**Goal of the exercise:**
Copy the data exactly from the line that contains "let size := bits r.variant 2 0" through the line that contains "let regOk := fun", keeping both end lines and leaving out everything else.

========================================

-- ==== Sys2Proof/Machine/TableChecks.lean ====
section
/-! DEFINITION. What finalization checks at step 7 of roaming programs (R50, R282 to R289), routing entries and batches (R195 to R198),
buckets (R229, R230), intervals and filler units (R57 to R59, R530) and counts (R69), and at step 9 (R63, R161). -/

namespace Sys2Proof.Machine

open Sys2Proof

/-! ### Roaming programs -/

/-- The bytes of a transfer by its SIZE code (R284). -/
def sizeBytes (code : Nat) : Nat := 2 ^ code

/-- Whether a LOAD, STORE or ATOMIC record has only the bits of R284, with registers that exist and a known ATOMIC_OP (R289). -/
def accessOk (r : RoamRecord) : Bool :=
  let size := bits r.variant 2 0
  let pod := bit r.variant 3
  let atomic := r.op == 3
  let code := bits r.variant 11 8
  let known := 0x7 + 0x8 + (if r.op = 1 && size ≤ 2 then 0x10 else 0) + (if atomic then 0xF00 else 0)
  let knownC := (if pod then 0 else 0x1F + 0x1F00) + (if atomic && code = 8 then 0x1F0000 else 0)
  let regOk := fun (n : Nat) => decide (n ≤ 23)
  decide (size ≤ 6) && (r.variant &&& known) == r.variant && decide (r.a < 32) && (r.c &&& knownC) == r.c &&
    (if pod then decide (r.b < 32) && regOk r.b else decide (r.b < 2 ^ 16)) &&
    regOk r.a && decide (r.a + max (sizeBytes size / 8) 1 - 1 ≤ 23) &&
    (pod || (regOk (bits r.c 4 0) && (regOk (bits r.c 12 8) || bits r.c 12 8 == 0x1F))) &&
    (!atomic || ((size == 2 || size == 3) && decide (code ≤ 9) && (code != 2 || size == 2) && (code != 9 || size == 3) &&
      (code != 8 || regOk (bits r.c 20 16))))

/-- The functions of an ALU record (R286). -/
def aluKnown (f : Nat) : Bool := decide (f ≤ 0x11) || (decide (0x18 ≤ f) && decide (f ≤ 0x1A))

/-- Whether a record has a known OP and VARIANT, registers that exist and a branch target in range (R50, R284 to R286). -/
def recordOk (count : Nat) (r : RoamRecord) : Bool :=
  let reg := fun (n : Nat) => decide (n ≤ 23)
  match r.op with
  | 1 => accessOk r
  | 2 => accessOk r
  | 3 => accessOk r
  | 4 => aluKnown (bits r.variant 5 0) && decide (r.variant < 2 ^ 7) && reg r.a && reg r.b && (bit r.variant 6 || reg r.c)
  | 5 => decide (r.variant ≤ 2) && decide (r.a < count) && (r.variant == 0 || reg r.b)
  | 6 => r.variant == 0 && reg r.a && reg r.b
  | 7 => decide (r.a ≤ 63)
  | 8 => true
  | _ => false

/-- The records that may follow record i. -/
def successors (l : List RoamRecord) (i : Nat) : List Nat :=
  match l[i]? with
  | none => []
  | some r =>
    match r.op with
    | 8 => []
    | 5 => if r.variant = 0 then [r.a] else [r.a, i + 1]
    | _ => [i + 1]

/-- Records reachable from record 0; fuel is the number of rounds. -/
def reachable (l : List RoamRecord) : Nat → List Nat → List Nat
  | 0, seen => seen
  | n + 1, seen => reachable l n ((seen ++ seen.flatMap (successors l)).dedup)

/-- Whether a program has a reachable END. -/
def endReachable (l : List RoamRecord) : Bool :=
  (reachable l l.length [0]).any (fun i =>
    match l[i]? with
    | some r => r.op == 8
    | none => false)

/-- The flaws of one ROAMING instance, whose section index is given: a flaw of the header names no entry, one of a record names it. -/
def programFlaws (sec len : Nat) (p : RoamProgram) : List Flaw :=
  flawIf (!p.zero) 8 sec noneIdx ++
  flawIf (decide (16384 < p.count) || bit p.mask 0 || decide (256 ≤ p.mask) || decide (64 < p.tokens) || len != 16 + 16 * p.count ||
    !endReachable p.records) 0x36 sec noneIdx ++
  (p.records.zipIdx.flatMap (fun r => flawIf (!recordOk p.count r.1) 0x36 sec r.2))

/-- The flaws of every ROAMING section. -/
def roamingFlaws (e : LoadEnv) : List Flaw :=
  (e.t.sections.zipIdx.filter (fun x => x.1.ty == 9)).flatMap (fun x => programFlaws x.2 x.1.len (readProgram e.img x.1))

/-! ### Routing entries -/

/-- Whether a tensor index names a tensor with a shape and format. -/
def shapedAs (t : Tables) (i : Nat) (shape : List Nat) (fmt : Fmt → Bool) : Bool :=
  present (t.tensor? i) (fun x => x.dims6 == shape ++ List.replicate (6 - shape.length) 1 && fmt x.format)

/-- Whether a tensor index is unused or names a tensor. -/
def usedOk (t : Tables) (i : Nat) : Bool := i == noneIdx || decide (i < t.tensors.length)

/-- Whether the ranges of R196 and R197 hold, those of R5 aside. -/
def routingRangesOk (t : Tables) (i : Nat) (r : RoutingEntry) : Bool :=
  let p := t.cutSize r.cut
  let back := [r.dout, r.slotDout, r.slotDin, r.returns]
  r.id == i && decide (1 ≤ r.experts) && r.experts % max p 1 == 0 && decide (1 ≤ r.k) && decide (r.scoreFn ≤ 1) && decide (r.gateNorm ≤ 2) &&
    (r.cut == 0xFF || present' t r.cut) && decide (1 ≤ r.quota) && decide (r.quota ≤ 131072) && decide (1 ≤ r.tokens) &&
    decide (1 ≤ r.maxLive) && decide (r.maxLive ≤ 64) && decide (r.sourceGrid < t.grids.length) && decide (r.expertGrid < t.grids.length) &&
    decide (t.capacity r ≤ 1048576) &&
    [r.logits, r.tokensIn, r.slotIn, r.slotOut, r.answers].all (fun x => decide (x < t.tensors.length)) && usedOk t r.bias &&
    (if t.kind = 0 then back.all (fun x => decide (x < t.tensors.length))
      else if t.kind = 1 then back.all (fun x => x == noneIdx) else back.all (usedOk t))
where
  /-- Whether a cut index names an expert cut. -/
  present' (t : Tables) (i : Nat) : Bool := match t.cut? i with | some c => c.kind == 0 | none => false

/-- Whether the limits of R5 hold. -/
def routingLimitsOk (r : RoutingEntry) : Bool :=
  decide (r.experts ≤ 4096) && decide (r.k ≤ 8) && decide (r.depth ≤ 4) && decide (r.tokens ≤ 1048576) && decide (r.layer < 4096)

/-- Whether the tensors have the shapes and formats of R198. -/
def routingShapesOk (t : Tables) (r : RoutingEntry) : Bool :=
  let h := match t.tensor? r.tokensIn with | some x => x.extent 0 | none => 0
  let fmt := fun (i : Nat) (f : Fmt) => present (t.tensor? i) (fun x => x.format == f)
  let slots := [h, t.capacity r, t.expertsLocal r]
  let rows := [h, r.k, r.tokens]
  let any := fun (_ : Fmt) => true
  let opt := fun (i : Nat) (b : Bool) => i == noneIdx || b
  shapedAs t r.logits [r.experts, r.tokens] (fun f => f == .fp32 || f == .bf16) &&
    opt r.bias (shapedAs t r.bias [r.experts] (fun f => f == .fp32)) && shapedAs t r.tokensIn [h, r.tokens] any &&
    shapedAs t r.slotIn slots (fmt r.tokensIn) && shapedAs t r.slotOut slots any && shapedAs t r.answers rows (fmt r.slotOut) &&
    opt r.dout (shapedAs t r.dout [h, r.tokens] any) && opt r.slotDout (shapedAs t r.slotDout slots any) &&
    opt r.slotDin (shapedAs t r.slotDin slots any) && opt r.returns (shapedAs t r.returns rows (fmt r.slotDin))

/-- The strokes of each batch of a ROUTING entry: from its ROUTE to the COMBINE that ends it (R199). A batch without that COMBINE, which
step 10 rejects, counts to the end of the step. -/
def batchSpans (t : Tables) (ri : Nat) : List (Nat × Nat) :=
  let fn := if t.kind = 0 then 2 else 1
  (t.ops.zipIdx.filter (fun e => e.1.opcode == 0x0301 && t.routingOf e.1 == ri)).map (fun e =>
    (e.1.stroke, match t.ops.find? (fun c => c.opcode == 0x0302 && t.attr c 1 0 == fn && t.routingOf c == ri &&
        t.batchAt ri c.stroke == some e.2 && decide (e.1.stroke ≤ c.stroke)) with
      | some c => c.stroke
      | none => stepStrokes t))

/-- Batches of a ROUTING entry that are live at the boundary after a stroke. -/
def liveAt (t : Tables) (ri stroke : Nat) : Nat :=
  ((batchSpans t ri).filter (fun b => decide (b.1 ≤ stroke) && decide (stroke < b.2))).length

/-- The largest number of live batches of an entry at any boundary. -/
def mostLive (t : Tables) (ri : Nat) : Nat := ((batchSpans t ri).map (fun b => liveAt t ri b.1)).foldl max 0

/-- Whether the batches that one quadrant's engine holds ever pass 64 (R195). -/
def tooManyLive (t : Tables) (pl : GridPlan) : Bool :=
  [0, 1, 2, 3].any (fun q =>
    let mine := t.routing.zipIdx.filter (fun r => (pl.at_.getD r.1.sourceGrid (0, 0, 0)).1 == q)
    (mine.flatMap (fun r => batchSpans t r.2)).any (fun b => decide (64 < (mine.map (fun r => liveAt t r.2 b.1)).sum)))

/-- The flaws of the ROUTING section. -/
def routingFlaws (t : Tables) (pl : GridPlan) : List Flaw :=
  let sec := secIdx t 7
  (t.routing.zipIdx.flatMap (fun e =>
    flawIf (!e.1.rsvdZero) 8 sec e.2 ++
    (if !routingRangesOk t e.2 e.1 then [⟨0x33, sec, e.2⟩] else flawIf (!routingShapesOk t e.1) 0x31 sec e.2) ++
    flawIf (!routingLimitsOk e.1 || decide (e.1.maxLive < mostLive t e.2)) 0x34 sec e.2)) ++
  flawIf (tooManyLive t pl) 0x34 sec noneIdx

/-! ### Buckets -/

/-- Whether the digits of a bucket are admitted (R229, R230). -/
def digitsOk (t : Tables) (b : BucketEntry) : Bool :=
  let used := b.digits.filter (fun d => d != 0xFF)
  b.digits.headD 0xFF != 0xFF && !(b.digits.getD 1 0xFF == 0xFF && b.digits.getD 2 0xFF != 0xFF) && noRepeats used &&
    used.all (fun d => match t.cut? d with | some c => c.kind == 0 || c.kind == 2 || c.kind == 3 | none => false)

/-- Whether H_BF16 is admitted: DIGIT0 is a cut on X whose SIZE is a power of two of at least 2^H_BF16 (R230). -/
def hBf16Ok (t : Tables) (b : BucketEntry) : Bool :=
  b.hBf16 == 0 || (match t.cut? (b.digits.headD 0xFF) with
    | some c => c.dim == 0 && decide (2 ^ b.hBf16 ≤ c.size) && 2 ^ Nat.log2 c.size == c.size
    | none => false)

/-- Whether a bucket's fields are in their ranges, and 0 where the table says so (R229). -/
def bucketRangesOk (t : Tables) (i : Nat) (b : BucketEntry) : Bool :=
  let lenient := bit b.flags 0
  let expert := bit b.flags 1
  !(t.buckets.take i).any (fun c => c.tag == b.tag) && decide (1 ≤ b.elements) && decide (b.elements ≤ 2 ^ 30) && decide (b.mode ≤ 1) && decide (b.compression ≤ 3) &&
    decide (b.hBf16 ≤ 9) && decide (b.divisor ≤ 1) && decide (b.flags ≤ 3) &&
    (if lenient then decide (1 ≤ b.deadlineUs) && decide (b.deadlineUs ≤ 1000000) && decide (1 ≤ b.minPresent) &&
        decide (b.minPresent ≤ t.bucketP b) else b.deadlineUs == 0 && b.minPresent == 0) &&
    (decide (b.layer < 4096) || b.layer == 0xFFFF) &&
    (if b.compression = 1 then decide (1 ≤ b.rank) && decide (b.rank ≤ 64) && decide (1 ≤ b.rows) else b.rank == 0 && b.rows == 0) &&
    (if b.compression = 2 then decide (1 ≤ b.keep) && decide (b.keep ≤ 128) else b.keep == 0) &&
    (if expert then (match t.routing[b.routing]? with | some r => decide (b.localExpert < t.expertsLocal r) | none => false)
      else b.routing == 0 && b.localExpert == 0) &&
    (if b.compression = 2 || b.compression = 3 then
      present (t.tensor? b.ef) (fun x => x.format == .fp32 && x.elems == b.elements && x.hasRole 8) else b.ef == noneIdx)

/-- Whether the sizes, the low-rank view and the EXPERT flag obey R230. -/
def bucketSizesOk (t : Tables) (b : BucketEntry) : Bool :=
  let p := max (t.bucketP b) 1
  b.elements % ((if b.compression = 2 || b.compression = 3 then 256 else 128) * p) == 0 &&
    (b.compression != 1 || (b.mode == 0 && b.flags == 0 && b.rows % p == 0 && b.elements % max b.rows 1 == 0 &&
      (b.rank * b.rows) % (128 * p) == 0 && (b.rank * bucketCols b) % (128 * p) == 0)) &&
    (!bit b.flags 1 || (b.compression == 0 &&
      (match t.routing[b.routing]? with
        | some r => !b.digits.contains r.cut || r.cut == 0xFF
        | none => false)))

/-- The flaws of the BUCKETS section. -/
def bucketFlaws (t : Tables) : List Flaw :=
  t.buckets.zipIdx.flatMap (fun e =>
    flawIf (!e.1.rsvdZero) 8 (secIdx t 8) e.2 ++
    flawIf (!digitsOk t e.1 || !hBf16Ok t e.1 || !bucketRangesOk t e.2 e.1 || !bucketSizesOk t e.1) 0x33 (secIdx t 8) e.2)

/-! ### Intervals, filler units and BUBBLE -/

/-- Whether two intervals cover one grid and rank in one stroke (R58). -/
def intervalsMeet (a b : IntervalEntry) : Bool :=
  a.grid == b.grid && rangesMeet (a.first, a.last + 1) (b.first, b.last + 1) &&
    (List.range a.rankCount).any (fun i => intervalCovers b (a.rankFirst + i * a.rankStride))

/-- Whether an interval is admitted (R57, R58). -/
def intervalOk (t : Tables) (i : Nat) (e : IntervalEntry) : Bool :=
  decide (e.first ≤ e.last) && decide (e.last < t.strokes.length) && decide (e.grid < t.grids.length) && decide (1 ≤ e.rankStride) &&
    e.sram % 4096 == 0 && decide (e.sram ≤ 262144) && e.cycles == 0 &&
    !t.ops.any (fun o => o.grid == e.grid && decide (e.first ≤ o.stroke) && decide (o.stroke ≤ e.last)) &&
    !(t.intervals.take i).any (intervalsMeet e)

/-- The flaws of INTERVALS and of the BUBBLE bits (R58, R530). -/
def intervalFlaws (t : Tables) : List Flaw :=
  (t.intervals.zipIdx.flatMap (fun e =>
    flawIf (!e.1.rsvdZero) 8 (secIdx t 10) e.2 ++ flawIf (!intervalOk t e.2 e.1) 0x43 (secIdx t 10) e.2)) ++
  (t.strokes.zipIdx.flatMap (fun x =>
    flawIf (bit x.1.flags 0 != t.intervals.any (fun e => decide (e.first ≤ x.2) && decide (x.2 ≤ e.last))) 0x43 (secIdx t 5) x.2))

/-- Whether a filler unit is admitted (R59): its number is its place, its operations exist and belong to no earlier unit, and its
clusters and CYCLES are in range. -/
def unitOk (t : Tables) (i : Nat) (u : FillerEntry) : Bool :=
  u.id == i && decide (u.opFirst + u.opCount ≤ t.ops.length) && decide (1 ≤ u.width) && decide (u.width ≤ 50) && decide (1 ≤ u.height) &&
    decide (u.height ≤ 25) && u.cycles == 0 &&
    !(t.filler.take i).any (fun v => rangesMeet (u.opFirst, u.opFirst + u.opCount) (v.opFirst, v.opFirst + v.opCount))

/-- The flaws of the FILLER section; in a KIND 2 folio its units cover every operation (R530). -/
def fillerFlaws (t : Tables) : List Flaw :=
  (t.filler.zipIdx.flatMap (fun e =>
    flawIf (!e.1.rsvdZero) 8 (secIdx t 11) e.2 ++ flawIf (!unitOk t e.2 e.1) 0x43 (secIdx t 11) e.2)) ++
  flawIf (t.kind == 2 && (List.range t.ops.length).any (fun i => !t.filler.any (fun u => inRun u.opFirst u.opCount i))) 0x43
    (secIdx t 11) noneIdx

/-! ### Counts and the whole of step 7 -/

/-- The count limits of R69. -/
def countFlaws (t : Tables) : List Flaw :=
  let lim := fun (ty n max_ : Nat) => flawIf (decide (max_ < n)) 5 (secIdx t ty) noneIdx
  lim 5 t.strokes.length 262144 ++ lim 3 t.ops.length 4194304 ++ lim 6 t.exchs.length 1048576 ++ lim 2 t.tensors.length 65536 ++
    lim 9 t.roaming.length 1024 ++ lim 10 t.intervals.length 4096 ++ lim 11 t.filler.length 65536 ++ lim 8 t.buckets.length 65536

/-- Step 7 of finalization. -/
def step7Flaws (e : LoadEnv) (pl : GridPlan) : List Flaw :=
  operationFlaws e.t ++ roamingFlaws e ++ routingFlaws e.t pl ++ bucketFlaws e.t ++ intervalFlaws e.t ++ fillerFlaws e.t ++ countFlaws e.t

/-! ### Step 9 -/

/-- Whether a POWER_REST turns the band of a grid off while the grid holds a tensor live across the rest in SRAM (R161). -/
def restLoses (t : Tables) (carried : List Nat) (o : OpEntry) : Bool :=
  o.opcode == 0x0701 && t.attr o 1 0 == 2 &&
    t.tensors.zipIdx.any (fun x => decide (2 ≤ x.1.placement) && tensorLive t carried o.grid x.2 x.1 o.stroke)

/-- Step 9 of finalization: which compute phases the scheduler itself rejects is the implementation's (log entry 3); a folio without
operations has none. -/
def step9Flaws (e : LoadEnv) (carried : List Nat) : List Flaw :=
  (e.t.ops.zipIdx.flatMap (fun o => flawIf (restLoses e.t carried o.1) 0x41 (secIdx e.t 3) o.2)) ++
    (if e.t.ops.isEmpty then []
    else
      match Config.unschedulable e.img e.box e.coord with
      | some x => [⟨0x41, x.1, x.2⟩]
      | none => [])

end Sys2Proof.Machine
end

========================================

**Task result:**
  let size := bits r.variant 2 0
  let pod := bit r.variant 3
  let atomic := r.op == 3
  let code := bits r.variant 11 8
  let known := 0x7 + 0x8 + (if r.op = 1 && size ≤ 2 then 0x10 else 0) + (if atomic then 0xF00 else 0)
  let knownC := (if pod then 0 else 0x1F + 0x1F00) + (if atomic && code = 8 then 0x1F0000 else 0)
  let regOk := fun (n : Nat) => decide (n ≤ 23)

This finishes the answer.